One Photographer Documents the Lives of Schoolchildren in the Caribbean

Pin It
Uniform_Kacey_Jeffers_Cover
CoverTaken from Uniform by Kacey Jeffers

“I wanted to photograph local kids at school in their uniform so I could merge elements of fashion, portraiture and reportage,” says Kacey Jeffers of his new book, Uniform

At the end of 2018, model-turned-photographer Kacey Jeffers returned to his home on the island of Nevis in the Caribbean, after his visa expired. Frustrated by the New York grind, he decided to take some time to recalibrate and recharge his creative energy by immersing himself in a new project: a series of portraits of schoolchildren, brought together in his new book, Uniform.

“My camera was my tool to build something,” Jeffers says. “Portraiture is my foundation as a photographer, and I wanted to photograph local kids at school in their uniform so I could merge elements of fashion, portraiture and reportage. Clothes are never the first thing I look at; I’m more interested in the person but I wanted to show how what that person is wearing shapes their character. For me, fashion has a purpose.”

On Nevis – which is the birthplace of Alexander Hamilton, fourth President of America who has recently been resurrected in the Broadway musical, Hamilton – education and the promise it brings is highly esteemed. “When I started to think about the project, I had to think about what it meant to me and look at my memories,” Jeffers says.

Every Sunday, from preschool until fourth grade, Jeffers’ mother would steam, iron, and starch his uniform – three yellow cotton shirts and two khaki pants – to perfection. Each morning, she would caution, “Go to school and learn, and bring this uniform back home just how you left with it.” Jeffers did just that, recognising that learning to respect himself in this way was an integral part of his education.

When it came to the time for him to make these portraits, Jeffers sought out students who might not have the same advantages as those at the top of the class or those regarded as traditionally beautiful. Instead, he wanted to photograph the shy and the rambunctious alike, the students who might otherwise slip through the cracks and present them as individuals worthy of respect and regard in their own right.

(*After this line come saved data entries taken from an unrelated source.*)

-- ==== Sys2Proof/Machine/Cairn.lean ====
section
/-! DEFINITION. Reading a cairn back from its group: record, shard manifests and runs, with the rebuilding of lost pages (R504, R516 to
R520, R525). -/

namespace Sys2Proof.Machine

open Sys2Proof

/-- The pool as the fabric returns it: the bytes that other modules have written. -/
def State.seePool (s : State) (v : PoolSeen) : State := v.cells.foldl (fun s c => s.setByte (poolAddr (c.1 % 2 ^ 64)) c.2) s

/-- The segments of a group that cannot be read: lost ones, and those no port reaches (R582). -/
def State.lostSegs (s : State) (v : PoolSeen) : List Nat := v.lost ++ (List.range 256).filter fun k => (s.segPorts k).isEmpty

/-! ### Logical pages (R504, R525) -/

/-- The inverse of a nonzero element. -/
def gfInv (a : Byte) : Byte := (((List.range 256).map (BitVec.ofNat 8)).find? fun x => gfMul a x = 1).getD 0

def xorBytes (a b : List Byte) : List Byte := a.zipWith (· ^^^ ·) b

/-- Page of stripe member i, or of parity (8) or syndrome (9), in the stripe of a logical page. -/
def CkGroup.stripePage (g : CkGroup) (p i : Nat) : Nat × Nat :=
  if i < 8 then (g.homes (p / 8 * 8 + i)).headD (0, 0) else (g.checks p).getD (i - 8) (0, 0)

def State.pageAt (s : State) (x : Nat × Nat) : List Byte := s.readBytes (pageAddr x) 65536

/-- The XOR of a stripe's members but those listed, each times 2^(its number · `m`), and of a check page. -/
def State.stripeSum (s : State) (g : CkGroup) (p check m : Nat) (without : List Nat) : List Byte :=
  ((List.range 8).filter fun k => !without.contains k).foldl (fun r k =>
    xorBytes r ((s.pageAt (g.stripePage p k)).map fun b => gfPow b (m * k))) (s.pageAt (g.stripePage p check))

/-- A coded page rebuilt from the other pages of its stripe: every way that eight readable pages give. -/
def State.rebuilt (s : State) (g : CkGroup) (lost : List Nat) (p : Nat) : List (List Byte) :=
  let i := p % 8
  let gone := fun (k : Nat) => lost.contains (g.stripePage p k).1
  let two := gfPow 1 i
  match (List.range 8).filter fun k => k ≠ i && gone k with
  | [] =>
    (if gone 8 then [] else [s.stripeSum g p 8 0 [i]]) ++
      (if gone 9 then [] else [(s.stripeSum g p 9 1 [i]).map fun b => gfMul b (gfInv two)])
  | [j] =>
    if gone 8 || gone 9 then []
    else
      let a := s.stripeSum g p 8 0 [i, j]
      let b := s.stripeSum g p 9 1 [i, j]
      let d := gfInv (two ^^^ gfPow 1 j)
      [(a.zip b).map fun x => gfMul (x.2 ^^^ gfPow x.1 j) d]
  | _ => []

/-- The readings of a logical page, in the order they are tried: its home or homes, then the rebuilt ones. -/
def State.readings (s : State) (g : CkGroup) (lost : List Nat) (p : Nat) : List (List Byte) :=
  ((g.homes p).filter fun x => !lost.contains x.1).map s.pageAt ++ (if g.layout = 0 then [] else s.rebuilt g lost p)

/-- A logical page that passes a check; none when no reading does. -/
def State.readLogical (s : State) (g : CkGroup) (lost : List Nat) (p : Nat) (ok : List Byte → Bool) : Option (List Byte) :=
  (s.readings g lost p).find? ok

/-- Bytes of consecutive logical pages that pass a check: every page by its first reading, or every page by its last. -/
def State.readRun (s : State) (g : CkGroup) (lost : List Nat) (p n : Nat) (ok : List Byte → Bool) : Option (List Byte) :=
  let pages := (pageRun p (ceilDiv n 65536)).map (s.readings g lost)
  if pages.any List.isEmpty then none
  else [pages.map fun l => l.headD [], pages.map fun l => l.getLastD []].map (fun l => l.flatten.take n) |>.find? ok

/-! ### The record (R520) -/

/-- KIND, VERSION and CRC of a cairn record (R524 step 3). -/
def cairnRecOk (bs : List Byte) : Bool :=
  bits (wordAt bs 0) 63 48 = 0xCA1E && bits (wordAt bs 0) 47 32 = 1 &&
    imageCrc bs 4096 0x28 = BitVec.ofNat 32 (bits (wordAt bs 0x28) 31 0)

/-- A shard entry of a record. -/
structure ShardEnt where
  module : Nat := 0
  ringPos : Nat := 0
  page : Nat := 0
  bytes : Nat := 0
  crc : BitVec 32 := 0
  deriving DecidableEq, Repr, Inhabited

def shardEnt (bs : List Byte) (k : Nat) : ShardEnt :=
  let a := wordAt bs (0x40 + 16 * k)
  let b := wordAt bs (0x48 + 16 * k)
  { module := bits a 63 54, ringPos := bits a 53 44, page := bits a 39 0, bytes := bits b 63 32, crc := BitVec.ofNat 32 (bits b 31 0) }

/-! ### Manifests (R517 to R519) -/

/-- A block of a COPIED span after R525: its bytes, and its pages that could not be rebuilt. -/
structure BlockView where
  data : List Byte := []
  lost : Nat := 0
  deriving DecidableEq, Repr, Inhabited

/-- A span entry of a shard (R519) with its blocks and their side records; `owner` is a session-entry index. -/
structure SpanView where
  status : Nat := 0
  pinned : Bool := false
  anchor : Nat := 0
  owner : Nat := 0
  blocks : List BlockView := []
  sides : List Side := []
  deriving DecidableEq, Repr, Inhabited

/-- A session entry of a shard manifest (R518) with what it names; `lost` says that a non-KV page or the header could not
be rebuilt.  `pages` are the logical pages of its runs but the KV pages, `kvPages` those. -/
structure SessView where
  origin : Word := 0
  home : Bool := false
  commitLen : Nat := 0
  model : Nat := 0
  hdr : Header := {}
  log : List (BitVec 32) := []
  spans : List SpanView := []
  lost : Bool := false
  pages : List Nat := []
  kvPages : List Nat := []
  deriving DecidableEq, Repr, Inhabited

/-- A shard of a cairn: its ring position, the modules of its node, KVS.GEOMETRY0 to 15 and its session entries (R517), with the
logical pages of its manifest. -/
structure ShardView where
  ringPos : Nat := 0
  modules : Nat := 1
  geometry : List Word := []
  sessions : List SessView := []
  pages : List Nat := []
  deriving DecidableEq, Repr, Inhabited

def bytesWords (bs : List Byte) : List Word := (List.range (bs.length / 8)).map fun i => wordAt bs (8 * i)
def bytesWords32 (bs : List Byte) : List (BitVec 32) :=
  (List.range (bs.length / 4)).map fun i => BitVec.ofNat 32 (leWord ((bs.drop (4 * i)).take 4))

/-- The blocks of a COPIED span: page k of the run at `first` has CRC `crcs[k]`. -/
def State.viewBlocks (s : State) (g : CkGroup) (lost : List Nat) (blocks perBlock first : Nat) (crcs : List (BitVec 32)) :
    List BlockView :=
  (List.range blocks).map fun b =>
    let ps := (List.range perBlock).map fun i =>
      let k := b * perBlock + i
      s.readLogical g lost (first + k) fun bs => crc32c bs = crcs.getD k 0
    { data := ps.flatMap fun x => x.getD [], lost := (ps.filter Option.isNone).length }

/-- Session entry k of a manifest. -/
def State.viewSess (s : State) (g : CkGroup) (lost : List Nat) (man : List Byte) (geometry : List Word) (k : Nat) : SessView :=
  let w := fun (i : Nat) => wordAt man (0x100 + 64 * k + 8 * i)
  let home := bits (w 3) 63 62 = 1
  let geo := geometry.getD (bits (w 3) 61 58) 0
  let blocks := bits geo 35 28 * bits geo 39 36
  let perBlock := if bits geo 47 46 = 2 then 2 else 1
  let pps := bits geo 15 0
  let n := bits (w 2) 63 32
  let nk := bits (w 5) 63 32
  let any := fun (_ : List Byte) => true
  let list := (s.readRun g lost (bits (w 6) 47 0 / 65536) (16 * n) any).getD []
  let ents := (List.range n).map fun i => (wordAt list (16 * i), wordAt list (16 * i + 8))
  let copied := (List.range n).filter fun i => bits (ents.getD i (0, 0)).1 63 62 = 1
  let total := bnat home + nk + copied.length * pps
  let crcs := bytesWords32 ((s.readRun g lost (bits (w 7) 47 0 / 65536) (4 * total) any).getD [])
  let hdr := if home then s.readLogical g lost (bits (w 3) 47 0 / 65536) fun bs => crc32c (bs.take 4096) = crcs.getD 0 0 else some []
  let table := (List.range nk).map fun i =>
    s.readLogical g lost (bits (w 4) 47 0 / 65536 + i) fun bs => crc32c bs = crcs.getD (bnat home + i) 0
  let image := table.flatMap fun x => x.getD (List.replicate 65536 0)
  let sideOff := 65536 * tablePages n
  let side := fun (i b : Nat) => sideOfWords (bytesWords ((image.drop (sideOff + 64 * (i * blocks + b))).take 64))
  let kv := fun (i : Nat) => bnat home + nk + (copied.filter (· < i)).length * pps
  { origin := w 0, home := home, commitLen := bits (w 2) 31 0, model := bits (w 3) 61 58
    hdr := Header.ofWords (bytesWords ((hdr.getD []).take 4096))
    log := if home then bytesWords32 (image.drop (sideOff + 65536 * sidePages n blocks)) else []
    spans := (List.range n).map fun i =>
      let e := ents.getD i (0, 0)
      { status := bits e.1 63 62, pinned := bit e.1 61, anchor := bits e.2 63 32, owner := bits e.2 31 0
        blocks := if bits e.1 63 62 = 1 then s.viewBlocks g lost blocks perBlock (bits e.1 39 0) (crcs.drop (kv i)) else []
        sides := (List.range blocks).map (side i) }
    lost := hdr.isNone || table.any Option.isNone
    pages := (if home then [bits (w 3) 47 0 / 65536] else []) ++ pageRun (bits (w 4) 47 0 / 65536) nk ++
      pageRun (bits (w 6) 47 0 / 65536) (ceilDiv (16 * n) 65536) ++ pageRun (bits (w 7) 47 0 / 65536) (ceilDiv (4 * total) 65536)
    kvPages := copied.flatMap fun i => pageRun (bits (ents.getD i (0, 0)).1 39 0) pps }

/-- A shard whose manifest passes its CRC, KIND and VERSION. -/
def State.viewShard (s : State) (g : CkGroup) (lost : List Nat) (e : ShardEnt) : Option ShardView :=
  match s.readRun g lost e.page e.bytes fun bs => crc32c bs = e.crc && bits (wordAt bs 0) 63 48 = 0x5AD0 && bits (wordAt bs 0) 47 32 = 1 with
  | none => none
  | some man =>
    let geometry := (List.range 16).map fun i => wordAt man (0x40 + 8 * i)
    some { ringPos := bits (wordAt man 8) 29 20, modules := bits (wordAt man 8) 19 10, geometry := geometry
           sessions := (List.range (bits (wordAt man 0) 31 0)).map (s.viewSess g lost man geometry)
           pages := pageRun e.page (ceilDiv e.bytes 65536) }

def viewAll (f : ShardEnt → Option ShardView) : List ShardEnt → Option (List ShardView)
  | [] => some []
  | e :: es =>
    match f e, viewAll f es with
    | some v, some vs => some (v :: vs)
    | _, _ => none

/-- The shards of the cairn that a reference names; none when the group entry, the record or a manifest is invalid (R524 step 3). -/
def State.readCairn (s : State) (ref : Word) (v : PoolSeen) : Option (List ShardView) :=
  let k := bits ref 47 40
  let g := s.ckGroup k
  let lost := s.lostSegs v
  if ref = 0 || !s.groupOk k then none
  else
    match s.readLogical g lost (bits ref 39 0) cairnRecOk with
    | none => none
    | some rec =>
      if bits (wordAt rec 0) 31 0 = 0 || 64 < bits (wordAt rec 0) 31 0 then none
      else viewAll (s.viewShard g lost) ((List.range (bits (wordAt rec 0) 31 0)).map (shardEnt rec))

/-- The extents of a cairn: of its record, its manifests and every run they name (R506). -/
def State.cairnExtents (s : State) (ref : Word) (v : PoolSeen) : Option (List Nat) :=
  (s.readCairn ref v).map fun vs =>
    ((bits ref 39 0 :: vs.flatMap fun x => x.pages ++ x.sessions.flatMap fun y => y.pages ++ y.kvPages).map fun p => p / 1024).eraseDups

end Sys2Proof.Machine
end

Growing up in Nevis, which only gained its independence from the UK in 1983, among a population of 12,000 citizens predominantly of African descent, Jeffers had not thought about being seen as “other” until he moved to New York. With the understanding of what W.E.B. DuBois deemed double consciousness, Jeffers approaches his work from the understanding that race is just one part of the story being told.

“When I photograph black people, it has to come from something deep and authentic,” he says. “I am looking within for intimacy, presence, and a connection to something other than the physical to capture the essence of that person.”

As a self-taught photographer, Jeffers works from instinct, knowing exactly the mood for the work then collaborating with his subjects to allow it to unfold naturally. While he made photographs in the island’s 14 schools, he wanted to make sure the locations did not overwhelm the shot with narrative information that would frame his subjects as mere children. Jeffers understood, like race, they were more than just their age – the whole being greater than the sum its parts.

“This is how I want to shoot fashion,” Jeffers says. “Something merges my culture with the world, where it has a purpose and represents something to people in my community. I see fashion everywhere.”

Uniform by Kacey Jeffers is out now.